Aussi redécouvrons quelques-uns de ces mots oubliés qui figuraient dans le Larousse de 1905 sous la direction de Claude AUGE.

Pour en revenir à « Aoûteron » c’était un journalier loué pour le temps de la moisson ; une gogaille était un repas joyeux. Quant à la lixiviateuse, vous n’avez pas trouvé ? c’était tout simplement une machine à lessiver.

Ne traitez pas votre ami de bec-cornu et d’assassinant, c’est-à-dire d’imbécile et d’ennuyeux. Pour le mot baisure, on pourrait penser que…. Mais non baisure est tout simplement l’endroit où un pain en a touché un autre dans le four.

Peut être avez-vous envie de gobichonner (festoyer) aujourd’hui  ou alors de journoyer  (ancêtre du verbe glander) ; Mais  ne soyez pas patafiole (impatient) vous pourrez ce soir  lantiponner (tenir des discours inutiles) et raconter des lanterneries (fadaises) tout en muguetant (faire le galant) auprès de ces dames et peut être danserez vous la gargouillade (ancienne danse de théâtre).

Un capron était une grosse fraise ; bon henri le nom de l’épinard sauvage ; casse-museau , une sorte de pâtisserie dure à croquer .  Un capendu , une variété de pommes rouges . Un gâte-pâte, un mauvais boulanger. Un bombagiste, un fabricant de corbeille. Un haut-pendu, un nuage noir et isolé.

Existent-ils encore des métoposcopes (divination par l’inspection du visage), des météoromanciens (divination par l’observation des éclairs, du tonnerre). On ne dit plus d’une personne contrefaite , c’est un crapoussin. Lorsqu’on se tâchait, autrefois on se « bavochait ». Un vaurien était un gouspin, et un tire-bouchon, un crochet à boutonner les souliers et les gants.

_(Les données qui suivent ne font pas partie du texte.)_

-- ==== Sys2Proof/Machine/Operands.lean ====
section
/-! DEFINITION. The implicit operands of CPUID: the sub-register names, and which leaf the input
value selects (spec/10_state.md R8, spec/40_cpuid_instruction.md R47, R48). -/

namespace Sys2Proof.Machine

/-- AL, BL, CL, DL (R8). -/
inductive ByteReg where
  | al
  | bl
  | cl
  | dl
  deriving DecidableEq, Repr

/-- The register whose bits 7:0 a byte register is (R8). -/
def ByteReg.whole : ByteReg → Reg
  | .al => .eax
  | .bl => .ebx
  | .cl => .ecx
  | .dl => .edx

/-- A byte register: bits 7:0 of its register (R8). -/
def State.readByteReg (s : State) (r : ByteReg) : Byte :=
  byteOf (s.readReg r.whole) 0

/-- `eff_max_basic()` (R48): the highest basic input, at most 3 while BOOT_NT4 is set on a processor
that has the bit (D9; log entry 14). -/
def State.effMaxBasic (s : State) : Word :=
  if s.cfg.bootNt4Impl && s.bootNt4 then
    if s.cfg.maxBasic ≤ 3 then s.cfg.maxBasic else 3
  else s.cfg.maxBasic

/-- `select_leaf(v)` (R47), all comparisons unsigned: a basic leaf up to the effective maximum, an
extended leaf up to MAX_EXT where extended leaves exist, and otherwise the highest basic leaf (D5;
log entry 13). -/
def State.selectLeaf (s : State) (v : Word) : Word :=
  if v ≤ s.effMaxBasic then v
  else if s.cfg.extImpl && decide (0x80000000 ≤ v) && decide (v ≤ s.cfg.maxExt) then v
  else s.effMaxBasic

/-- The leaf that CPUID selects in a state: the one its EAX asks for. -/
def State.selectedLeaf (s : State) : Word :=
  s.selectLeaf s.regs.eax

end Sys2Proof.Machine
end

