-- ==== Sys2Proof/Machine/Step.lean ====
section
/-! DEFINITION. One step: fetch, decode, execute (spec/40_cpuid_instruction.md R46,
spec/92_eei_decisions.md D20: an instruction is one indivisible step). -/

namespace Sys2Proof.Machine

/-- One step of the machine. -/
def step (s : State) : Host.Outcome State Fault Refusal :=
  match s.fetch with
  | .ok i => exec i s
  | .error r => .refused r

/-- The state with an opcode-table word stored where the next step fetches (log entries 26, 29). -/
def State.withFetchWord (s : State) (nbits w : Nat) : State :=
  s.placeAtPc (tableWordBytes nbits w)

end Sys2Proof.Machine
end

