/-- What a processor of a documented row returns of the values R4 fixes, with BOOT_NT4 clear: leaf 0
the row's maximum and "GenuineIntel"; leaf 1 a logical processor count of two on the Hyper-Threading
row, and the PSN flag on the Pentium III row alone; leaf 80000000H the row's extended maximum
(00_scope.md sections 1 and 3). -/
def Obligations.DocumentedRowsIdentifyThemselves : Prop :=
  ∀ (s : State) (r : ProcessorRow),
    s.cfg.ofRow r = true → s.cfg.cpuidImpl = true → s.bootNt4 = false →
    (∃ t, exec .cpuid (s.writeReg .eax 0) = .next t ∧ r.maxBasic = some t.regs.eax ∧
      t.regs.ebx = 0x756E6547 ∧ t.regs.edx = 0x49656E69 ∧ t.regs.ecx = 0x6C65746E) ∧
    (∃ t, exec .cpuid (s.writeReg .eax 1) = .next t ∧
      (r = .pentium4HyperThreading → (leaf1Ebx t.regs.ebx).logicalCount = 2) ∧
      (s.cfg.wf = true → FeatureEdx.psn.supported t.regs.edx = true → r = .pentiumIII)) ∧
    (∀ e : Word, r.maxExt = some e →
      ∃ t, exec .cpuid (s.writeReg .eax 0x80000000) = .next t ∧ t.regs.eax = e)

/-- What software reads out with one execution of CPUID: from leaf 0, EBX, EDX and ECX in that order,
the twelve characters of the vendor string (41_basic_leaves.md section 1); and from leaf 1 the brand
index and the processor signature, by which it finds the entry of the brand index table
(44_branding_software.md section 3). -/
def Obligations.VendorAndBrandIndexReadOut : Prop :=
  ∀ s : State, s.cfg.cpuidImpl = true →
    readVendorString s = some s.cfg.vendor.toList ∧
    (s.cfg.wf = true →
      readBrandIndex s = some (brandIndexInfo s.cfg.brandIndex s.cfg.version))
end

J’arrête ici mes jaseries (babil), il est l’heure d’aller gobelotter (boire souvent) et de gargoter (faire de la cuisine mauvaise)  mais maturément ( après mûres réflexions) tout en faisant attention car je ne suis pas, hélas, papyracée (mince).

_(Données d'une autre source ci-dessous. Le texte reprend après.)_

-- ==== Sys2Proof/Laws/Software.lean ====
section
/-! SUPPORT. What one execution of CPUID by a procedure of software can do. -/

namespace Sys2Proof.Machine

/-- An extended input up to MAX_EXT selects itself. -/
theorem State.selectLeaf_of_ext {s : State} (hx : s.cfg.extImpl = true) {v : Word}
    (h1 : 0x80000000 ≤ v) (h2 : v ≤ s.cfg.maxExt) : s.selectLeaf v = v := by
  rcases s.selectLeaf_cases v with h | h | h
  · exact h.2
  · exact h.2.2.2.2
  · exact absurd ⟨hx, h1, h2⟩ h.2.1

/-- A basic input up to the effective maximum selects itself. -/
theorem State.selectLeaf_of_le {s : State} {v : Word} (h : v ≤ s.effMaxBasic) :
    s.selectLeaf v = v := by
  unfold State.selectLeaf
  rw [if_pos h]

/-- A register written does not change which leaf an input selects. -/
@[simp] theorem State.selectLeaf_writeReg (s : State) (r : Reg) (w v : Word) :
    (s.writeReg r w).selectLeaf v = s.selectLeaf v := by
  cases r <;> rfl

/-- One execution with a given input: it answers exactly where CPUID is implemented, and then the
registers are the selected leaf's and the configuration and BOOT_NT4 are as before. -/
theorem State.cpuidWith_of_impl {s : State} (h : s.cfg.cpuidImpl = true) (v : Word) :
    ∃ t, s.cpuidWith v = some t ∧ t.cfg = s.cfg ∧ t.bootNt4 = s.bootNt4 ∧
      t.regs = (s.leafRow (s.selectLeaf v) s.regs.ecx).resolve s.draws := by
  refine ⟨(s.writeReg .eax v).afterCpuid, ?_, rfl, rfl, rfl⟩
  unfold State.cpuidWith
  rw [execCpuid_of_impl (s := s.writeReg .eax v) h]

theorem State.cpuidWith_of_not_impl {s : State} (h : s.cfg.cpuidImpl = false) (v : Word) :
    s.cpuidWith v = none := by
  unfold State.cpuidWith
  rw [execCpuid_of_not_impl (s := s.writeReg .eax v) h]

/-- Leaf 1 can always be selected: MAX_BASIC is at least 1 (R4), and BOOT_NT4 hides nothing below 4. -/
theorem State.one_le_effMaxBasic {s : State} (h : s.cfg.cpuidImpl = true)
    (hw : s.cfg.wf = true) : 1 ≤ s.effMaxBasic := by
  have h1 : 1 ≤ s.cfg.maxBasic := by
    have hm : s.cfg.maxBasicOk = true := by
      simp only [Config.wf, Bool.and_eq_true] at hw
      exact hw.1.1.1.1.1.1
    simpa [Config.maxBasicOk, h] using hm
  unfold State.effMaxBasic
  split
  · split
    · exact h1
    · decide
  · exact h1

/-- What software finds in leaf 1: the signature in EAX and the brand index in EBX (R59, R63). -/
theorem State.cpuidWith_one {s : State} (h : s.cfg.cpuidImpl = true) (hw : s.cfg.wf = true) :
    ∃ t, s.cpuidWith 1 = some t ∧ t.regs.eax = s.cfg.version ∧
      (leaf1Ebx t.regs.ebx).brandIndex = s.cfg.brandIndex := by
  obtain ⟨t, ht, -, -, hr⟩ := State.cpuidWith_of_impl h 1
  rw [State.selectLeaf_of_le (State.one_le_effMaxBasic h hw), State.leafRow_basic1] at hr
  refine ⟨t, ht, by rw [hr]; rfl, ?_⟩
  have hb := dwordBytes_dwordOfBytes s.cfg.brandIndex s.cfg.clflushLine s.cfg.logicalCount
    s.cfg.apicId
  rw [hr]
  exact (List.cons.inj hb).1

/-- The bytes of a leaf of the brand string (R86). -/
theorem quadBytes_brandRow (c : Config) {k : Nat} (h : k + 15 < 48) (n : Nat) :
    quadBytes ((brandRow c k h).resolve n) = (c.brandString.toList.drop k).take 16 := by
  unfold quadBytes
  simp only [brandRow, LeafRow.resolve, LeafWord.resolve_value, dwordBytes_pack4_take]
  rw [show (16 : Nat) = 4 + (4 + (4 + 4)) from rfl, List.take_add, List.take_add, List.take_add]
  simp [List.drop_drop, List.append_assoc]

/-- One turn of the cache enumeration, where leaf 4 can be selected: it stops at an index without a
cache, and otherwise lists the index's parameters and goes on in a state of the same configuration. -/
theorem enumerateCaches_succ {s : State} (h : s.cfg.cpuidImpl = true)
    (h4 : 4 ≤ s.effMaxBasic.toNat) (fuel : Nat) (index : Word) :
    ∃ t : State, t.cfg = s.cfg ∧ t.effMaxBasic = s.effMaxBasic ∧
      enumerateCaches (fuel + 1) index s =
        if cacheType (s.cfg.leaf4At index).eax = .noMoreCaches then []
        else cacheParameters (s.cfg.leaf4At index) :: enumerateCaches fuel (index + 1) t := by
  obtain ⟨t, ht, hc, hb, hr⟩ := State.cpuidWith_of_impl (s := s.writeReg .ecx index) h 4
  have hsel : (s.writeReg .ecx index).selectLeaf 4 = 4 := State.selectLeaf_of_le h4
  rw [hsel, State.leafRow_basic4] at hr
  have hregs : t.regs = s.cfg.leaf4At index := hr
  refine ⟨t, hc, State.effMaxBasic_congr (s := s) hc hb, ?_⟩
  rw [enumerateCaches, ht, ← hregs]
  rfl

end Sys2Proof.Machine
end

Tous ces mots disparus  qui font sourire pour certains, sont malgré tout un riche héritage et il est amusant de les redécouvrir. Nos grands-parents, arrières grands parents les glissaient naturellement dans leurs conversations. Tous sont un pan de notre mémoire collective, un miroir de vies et d’usages disparus, témoins du temps passé.